In a freestanding environment (in which C program execution may take place without any benefit of an operating system)[...]
The main people served by the current C++ freestanding definition are people writing their own hosted C++ standard library to sit atop the compiler author's freestanding implementation (i.e. the STLport use case). The C++ freestanding portions contain most of the functions and types known to the compiler that can't easily be authored in a cross-compiler manner.
The current set of freestanding libraries provides too little to kernel, micro-controller, and GPU programmers.
Why should a systems programmer need to rewrite std::from_chars
or memcpy()
?
I propose we provide the (nearly) maximal subset of the library that does not require an OS or space overhead. In order to continue supporting the "layered" C++ standard library users, we will continue to provide the (nearly) minimal subset of the library needed to support all the language features, even if these features have space overhead. Language features requiring space overhead or OS support will remain intact.

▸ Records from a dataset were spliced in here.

-- ==== Sys2Proof/Config.lean ====
section
/-! DEFINITION. What one build of the core fixes (00_scope.md R6, R7; the widths of R6 stand in Word.lean), the
answers the host may give (60_exceptions.md R246), and the free values: constants with no body, one for each answer
the spec leaves to the host. Nothing can be proved of a free value but that it has its type. -/

namespace Sys2Proof

/-- PROGRAM_BASE: where programs load and execution starts (R6, R263). -/
abbrev Config.programBase : Nat := 0x200

/-- FONT_BASE: where the font table is copied (R6, R261). -/
@[simp] abbrev Config.fontBase : Nat := 0x000

/-- FONT_GLYPH_BYTES (R6, R33). -/
@[simp] abbrev Config.glyphBytes : Nat := 5

/-- FONT_GLYPHS: the digits 0 to F (R6, R33). -/
@[simp] abbrev Config.fontGlyphs : Nat := 16

/-- The size of the font table: FONT_GLYPHS glyphs of FONT_GLYPH_BYTES bytes (R6, R33). -/
@[simp] abbrev Config.fontBytes : Nat := Config.fontGlyphs * Config.glyphBytes

/-- FB_WIDTH (R6, R31). -/
abbrev Config.fbWidth : Nat := 64

/-- FB_HEIGHT (R6, R31). -/
abbrev Config.fbHeight : Nat := 32

/-- SPRITE_WIDTH (R6, R191). -/
abbrev Config.spriteWidth : Nat := 8

/-- SPRITE_MAX_ROWS: the most rows of a sprite, which are the most a 4-bit field `n` can name (R6, R191). -/
@[simp] abbrev Config.spriteMaxRows : Nat := 15

/-- Whether DT and ST count down between instructions (R7, R218). -/
inductive TimerModel where
  | externalCountdown
  | frozen
  deriving DecidableEq, Repr

/-- The construction parameters that some rule reads (R6, R7). They are carried in State so that every value of
them is modelled; no step changes them (notes/assumptions/3.md). -/
structure Params where
  /-- MEM_SIZE, in bytes. -/
  memSize : Nat
  /-- STACK_SIZE, in slots. -/
  stackSize : Nat
  /-- FONT: the bytes of the glyphs. -/
  font : Vector Byte Config.fontBytes
  /-- KEY_SKIP_IMPLEMENTED: whether Ex9E and ExA1 are rows of the opcode map (R82). -/
  keySkip : Bool
  /-- TIMER_MODEL. -/
  timerModel : TimerModel
  deriving DecidableEq, Repr

/-- The parameters fit the rest of the block: the program area starts inside memory (R262 subtracts PROGRAM_BASE
from MEM_SIZE), there is a slot, and an 8-bit SP can count every slot (R27).
DEDUCED, safe (notes/assumptions/4.md). -/
abbrev Params.wf (p : Params) : Prop :=
  Config.programBase ≤ p.memSize ∧ 1 ≤ p.stackSize ∧ p.stackSize ≤ 256

/-- What Display.render has answered when the core looks (R192, R246): nothing yet, success, or an error with its
label. A Display that never answers leaves the core stuck (R246). -/
inductive RenderAnswer where
  | pending
  | ok
  | error (e : Nat)
  deriving DecidableEq, Repr, Inhabited

/-- What Keypad.getKey has answered when the waiting core looks (R210, R215): nothing yet, a key code, a
cancellation, or an error with its label. A code above 15 breaks the contract and is a failure (R215). -/
inductive KeyPoll where
  | pending
  | key (code : Nat)
  | cancel
  | error (e : Nat)
  deriving DecidableEq, Repr, Inhabited

/-- What the host and the timer agent do at one instruction boundary: call stop() or not (R109), and how many
countdown steps each timer takes (R218). -/
structure HostAct where
  stop : Bool
  dtSteps : Nat
  stSteps : Nat
  deriving DecidableEq, Repr, Inhabited

/-- The host's side as plain data: for each kind of answer, the answers already fixed, next first. When a list
is used up the answer is a free value of Config applied to `draws` (notes/assumptions/6.md to 11.md, 15.md). -/
structure HostInputs where
  /-- Random bytes (R153). -/
  rng : List Byte
  /-- Answers of Keypad.keyDown (R211). -/
  keyDowns : List Bool
  /-- Answers of Keypad.getKey (R210). -/
  polls : List KeyPoll
  /-- Answers of Display.render (R192). -/
  renders : List RenderAnswer
  /-- What happens at the next instruction boundaries (R109, R218). -/
  acts : List HostAct
  /-- How many answers have been taken. -/
  draws : Nat
  deriving DecidableEq, Repr

/-- Free value: a random byte (R153, any value). -/
opaque Config.freeByte : Nat → Byte

/-- Free value: the answer of keyDown for a key (R211, both answers admitted at every call). -/
opaque Config.freeKeyDown : Nat → Byte → Bool

/-- Free value: what getKey has answered (R210, any answer, or none yet). -/
opaque Config.freeKeyPoll : Nat → KeyPoll

/-- Free value: what the Display has answered (R192, R246, ok or any error, or nothing yet). -/
opaque Config.freeRender : Nat → RenderAnswer

/-- Free value: how many steps the timer agent takes on DT (R218, any finite number). -/
opaque Config.freeDtSteps : Nat → Nat

/-- Free value: how many steps the timer agent takes on ST (R218, any finite number). -/
opaque Config.freeStSteps : Nat → Nat

end Sys2Proof
end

The C and C++ standard libraries have many generally useful facilities that systems programmers could benefit from. By requiring those functions to be present in freestanding implementations, we make it possible to make higher level programs both easier to write, and portable. Currently, programs that would like to be portable are required to either rely on implementation defined extensions, or provide look-alike implementations.
A freestanding C implementation is required to provide the entirety of the following headers:
<float.h>
<iso646.h>
<limits.h>
<stdalign.h>
<stdarg.h>
<stdbool.h>
<stddef.h>
<stdint.h>
<stdnoreturn.h>
Some additional features are required if the implementation defines the __STDC_IEC_60559_BFP__
(binary floating point) macro or the __STDC_IEC_60559_DFP__
(decimal floating point) macro.
This includes <fenv.h>
, <math.h>
, and parts of <stdlib.h>
. Such implementations indirectly require locale support, as the <stdlib.h>
numeric conversion functions are implemented in terms of isspace
.
The entire core language is required.
This includes _Thread_local
, which requires operating system interaction on multi-threaded systems.
A freestanding C++ implementation is required to provide the entirety of the following headers:
<cstddef>
<cfloat>
<climits>
<limits>
<version>
<cstdint>
<new>
<typeinfo>
<source_location>
<exception>
<initializer_list>
<compare>
<coroutine>
<cstdarg>
<concepts>
<type_traits>
<bit>
Almost all of <atomic>
is required (C does not require <stdatomic.h>
in freestanding implementations).
<cstdlib>
must provide abort
, atexit
, at_quick_exit
, exit
, and quick_exit
.
The entire core language is required. For C++, this is much more onerous than for C, as the C++ core language includes exceptions, RTTI, thread-safe static initialization, and heap allocations.
The in-flight paper P2013 makes it such that the allocating forms of ::operator new
are no longer required.
This requirement often meant that the underlying C implementation of a freestanding C++ library needed to have malloc
and free
implementations.
The in-flight paper P1642 adds many C++ specific facilities, but it also adds _Exit
.
The specification for quick_exit
specifically calls out _Exit
, so this omission is a specification bug.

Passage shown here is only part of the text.